In a cemetery next to the Pyramid we proceeded to the gravesite of Percy Bysshe Shelley who died at age 30 in 1822. He drowned in a sudden storm while sailing back from Livorno to Lerici in his schooner in Italy. Percy, one of the major English Romantic poets, was critically regarded among the finest lyric poets in the English language. Edward J. Trelawny, a friend of Shelley’s, died in England and was buried next to him. His grave stone quotes from Shakespeare’s Tempest:

Nothing of him that doth fade
But doth suffer a sea-change
Into something rich and strange.

John Keats, a famous English poet, was also buried in the same cemetery. He was 25 years old when he died of tuberculosis. His last request was to be buried under a tombstone, without his name, and bearing only the legend in pentameter. Joseph Severn, devoted friend of John Keats, was buried next to him. The plaque on the wall near John Keat’s grave states:

This Grave contains all that was Mortal,
of a Young English Poet, Who,
on his Death Bed in the Bitterness of his Heart,
at the Malicious Power of his Enemies,
Desired these Words to be engraven on his Tomb Stone
Here lies One Whose Name was writ in Water.
24 February 1821

John Keats epitaph tombstone states:

Keats! if thy cherished name be “writ in water”
Each drop has fallen from some mourner’s cheek;
A sacred tribute: such as heroes seek,
Though oft in vain-for dazzling deeds of slaughter
Sleep on! Not honoured less for epitaph so meek!
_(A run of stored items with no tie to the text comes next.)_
theorem Dev.putStrong_keep {ps : List Part} {e d : Dev} (h : Keep ps e d) (hstrong : .strong ∈ ps) (x : Strong)
    (hs : StrongKept d.strong x) : Keep ps e (d.putStrong x) := Keep.upd_strong h hstrong hs

theorem Dev.debugEnd_keep {ps : List Part} {e d : Dev} (h : Keep ps e d) (hevents : .events ∈ ps) (hstrong : .strong ∈ ps) : Keep ps e (Dev.debugEnd d) := by
  unfold Dev.debugEnd
  repeat' first
    | with_reducible assumption
    | with_reducible exact StrongKept.same rfl rfl rfl rfl rfl rfl rfl rfl rfl
    | exact StrongKept.of (fun h => ⟨h.1, h.2.1, Memory.wf_writeN _ _ _ rfl⟩) rfl rfl rfl rfl rfl rfl
    | exact StrongKept.of (fun h => ⟨h.1, Memory.wf_writeN _ _ _ h.2.1, h.2.2⟩) rfl rfl rfl rfl rfl rfl
    | with_reducible refine Dev.putStrong_keep ?_ ‹_› _ ?_
    | with_reducible refine Dev.raise_keep ?_ ‹_› _ _
    | (extract_lets +onlyGivenNames lv; (have hx : Keep ps e lv := ?_); (on_goal 1 => clear_value lv); on_goal 2 => subst lv)
    | (extract_lets +onlyGivenNames lv; (have hfn : ∀ y, Keep ps e y → Keep ps e (lv y) := ?_); (on_goal 1 => clear_value lv); on_goal 2 => (intro y hy; subst lv; beta_reduce))
    | (extract_lets +onlyGivenNames lv; (have hfn : ∀ y z, Keep ps e y → Keep ps e (lv y z) := ?_); (on_goal 1 => clear_value lv); on_goal 2 => (intro y z hy; subst lv; beta_reduce))
    | (extract_lets +onlyGivenNames lv; (have hfn : ∀ y, Keep ps e (Prod.fst y) → Keep ps e (lv y) := ?_); (on_goal 1 => clear_value lv); on_goal 2 => (intro y hy; subst lv; beta_reduce))
    | (extract_lets +onlyGivenNames lv; (have hfn : ∀ y, Keep ps e (lv y) := ?_); (on_goal 1 => clear_value lv); on_goal 2 => (intro y; subst lv; beta_reduce))
    | (extract_lets +onlyGivenNames lv; (have _ty : Ring := lv); subst lv; clear _ty)
    | (extract_lets +onlyGivenNames lv; (have _ty : Rings := lv); subst lv; clear _ty)
    | (extract_lets +onlyGivenNames lv; (have _ty : Strong := lv); subst lv; clear _ty)
    | (extract_lets +onlyGivenNames lv; (have _ty : RetEntry → RetEntry := lv); subst lv; clear _ty)
    | (extract_lets +onlyGivenNames lv; clear_value lv)
    | extract_lets +onlyGivenNames lv
    | with_reducible exact hfn _
    | with_reducible exact hfn _ _
    | with_reducible refine hfn _ ?_
    | with_reducible refine hfn _ _ ?_
    | with_reducible refine hfn _ _ _ ?_
    | with_reducible refine Keep.ite ?_ ?_
    | split

theorem Dev.writeBack_keep {ps : List Part} {e d : Dev} (h : Keep ps e d) (hfree : .free ∈ ps) (hevents : .events ∈ ps) (hcellar : .cellar ∈ ps) (a0) : Keep ps e (Dev.writeBack a0 d) := by
  unfold Dev.writeBack
  repeat' first
    | with_reducible assumption
    | (intro c hc; with_reducible exact hc)
    | (intro c hc; with_reducible exact Cellar.seal_wf hc _ _ _ _)
    | (intro c hc; with_reducible exact Cellar.mergeRaw_wf hc _ _ _)
    | (intro c hc; (try dsimp only [Cellar.count, Cellar.setRegion, Cellar.setKey, Cellar.loadKey, Cellar.decideWb]); with_reducible exact hc)
    | (intro c hc; (try dsimp only [Cellar.count, Cellar.setRegion, Cellar.setKey, Cellar.loadKey, Cellar.decideWb]); with_reducible exact Cellar.seal_wf hc _ _ _ _)
    | (intro c hc; (try dsimp only [Cellar.count, Cellar.setRegion, Cellar.setKey, Cellar.loadKey, Cellar.decideWb]); with_reducible exact Cellar.mergeRaw_wf hc _ _ _)
    | (intro c hc; (try dsimp only [Cellar.count, Cellar.setRegion, Cellar.setKey, Cellar.loadKey, Cellar.decideWb]); with_reducible exact Cellar.putMeta_wf hc _ _)
    | (intro c hc; (try dsimp only [Cellar.count, Cellar.setRegion, Cellar.setKey, Cellar.loadKey, Cellar.decideWb]); with_reducible exact Cellar.putRaw_wf hc _ _)
    | (intro c hc; (try dsimp only [Cellar.count, Cellar.setRegion, Cellar.setKey, Cellar.loadKey, Cellar.decideWb]); with_reducible exact Memory.wf_write _ _ _ hc)
    | (intro c hc; (try dsimp only [Cellar.count, Cellar.setRegion, Cellar.setKey, Cellar.loadKey, Cellar.decideWb]); with_reducible exact Memory.wf_writeN _ _ _ hc)
    | (intro c hc; (try dsimp only [Cellar.count, Cellar.setRegion, Cellar.setKey, Cellar.loadKey, Cellar.decideWb]); with_reducible exact Memory.wf_clearRange _ _ _ hc)
    | (intro c hc; (try dsimp only [Cellar.count, Cellar.setRegion, Cellar.setKey, Cellar.loadKey, Cellar.decideWb]); with_reducible exact Memory.wf_spans _ _ hc)
    | (intro c hc; (repeat' split) <;> with_reducible exact hc)
    | (intro c hc; dsimp only; split <;> exact hc)
    | (intro c hc; exact hc)
    | with_reducible refine Dev.cellarRefuse_keep ?_ ‹_› ‹_›
    | with_reducible refine Dev.modCellar_keep ?_ ‹_› _ ?_
    | with_reducible refine Dev.raise_keep ?_ ‹_› _ _
    | with_reducible refine Dev.storeLine_keep ?_ ‹_› ‹_› ‹_› _ _ _ _ _ _ _
    | with_reducible refine Keep.fst2 ‹_› ?_
    | with_reducible refine Keep.fst ‹_› ?_
    | (extract_lets +onlyGivenNames lv; (have hx : Keep ps e lv := ?_); (on_goal 1 => clear_value lv); on_goal 2 => subst lv)
    | (extract_lets +onlyGivenNames lv; clear_value lv)
    | extract_lets +onlyGivenNames lv
    | with_reducible refine Keep.ite ?_ ?_
    | with_reducible refine Keep.iteFst ?_ ?_
    | split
Next was the tomb of Goethe’s son, August. After that I spotted a fellow running and jumping on a street car. The streets were wider here with modern buildings. Then we passed an anchor in front of a Navy building. We learned that the Italian government had tried to buy the Barberini Palace by our hotel. Then we saw the buildings and a stadium that the Fascist, Mussolini erected. At the end of World War II, Mussolini and his mistress, Petracchi, were shot and hung by their heels from the roof of a service station near Milano. His body was buried in a secret place.

Then we observed a monument to the Balilla youth organization, mosaic in a courtyard, and big rest camp for the 5th Army in 1945. Piazza Del Popolo, a city square, was to Rome what Place de la Concorde was to Paris. The name in modern Italian literally means piazza of the people. It was historically derived from the populus in Latin, pioppo in Italian. The Church of Santa Maria del Popolo was in the northeast corner of the Piazza.

Afterwards was the Banco di Santo Spirits, which was the first national bank in Europe founded by Pope Paul V. It was typical of the city eternal with spiritual and commercial mixed together.
We ate standing up at the cafeteria just around the corner from the hotel. One must see it before you can eat it! I had an egg salad and spaghetti—not bad. It was my turn to fix lunch for tomorrow so I went down the street with Alice to the bread, fruit, and pastry shops.

That night I had an interesting evening concert with Kay, Dean, and Dixon. The music included Bach, Mozart and Brahams. I think the atmosphere of the ruins and Basilica made the music sound better. At intermission we met American and English speaking Italian artists. They walked home with us and were interesting to talk to. It gave us a little more insight into the Italian people. Armando, one of the artists, claimed Italy hadn’t forgotten America. That they loved all of the United States. In fact, they were going to New York in December.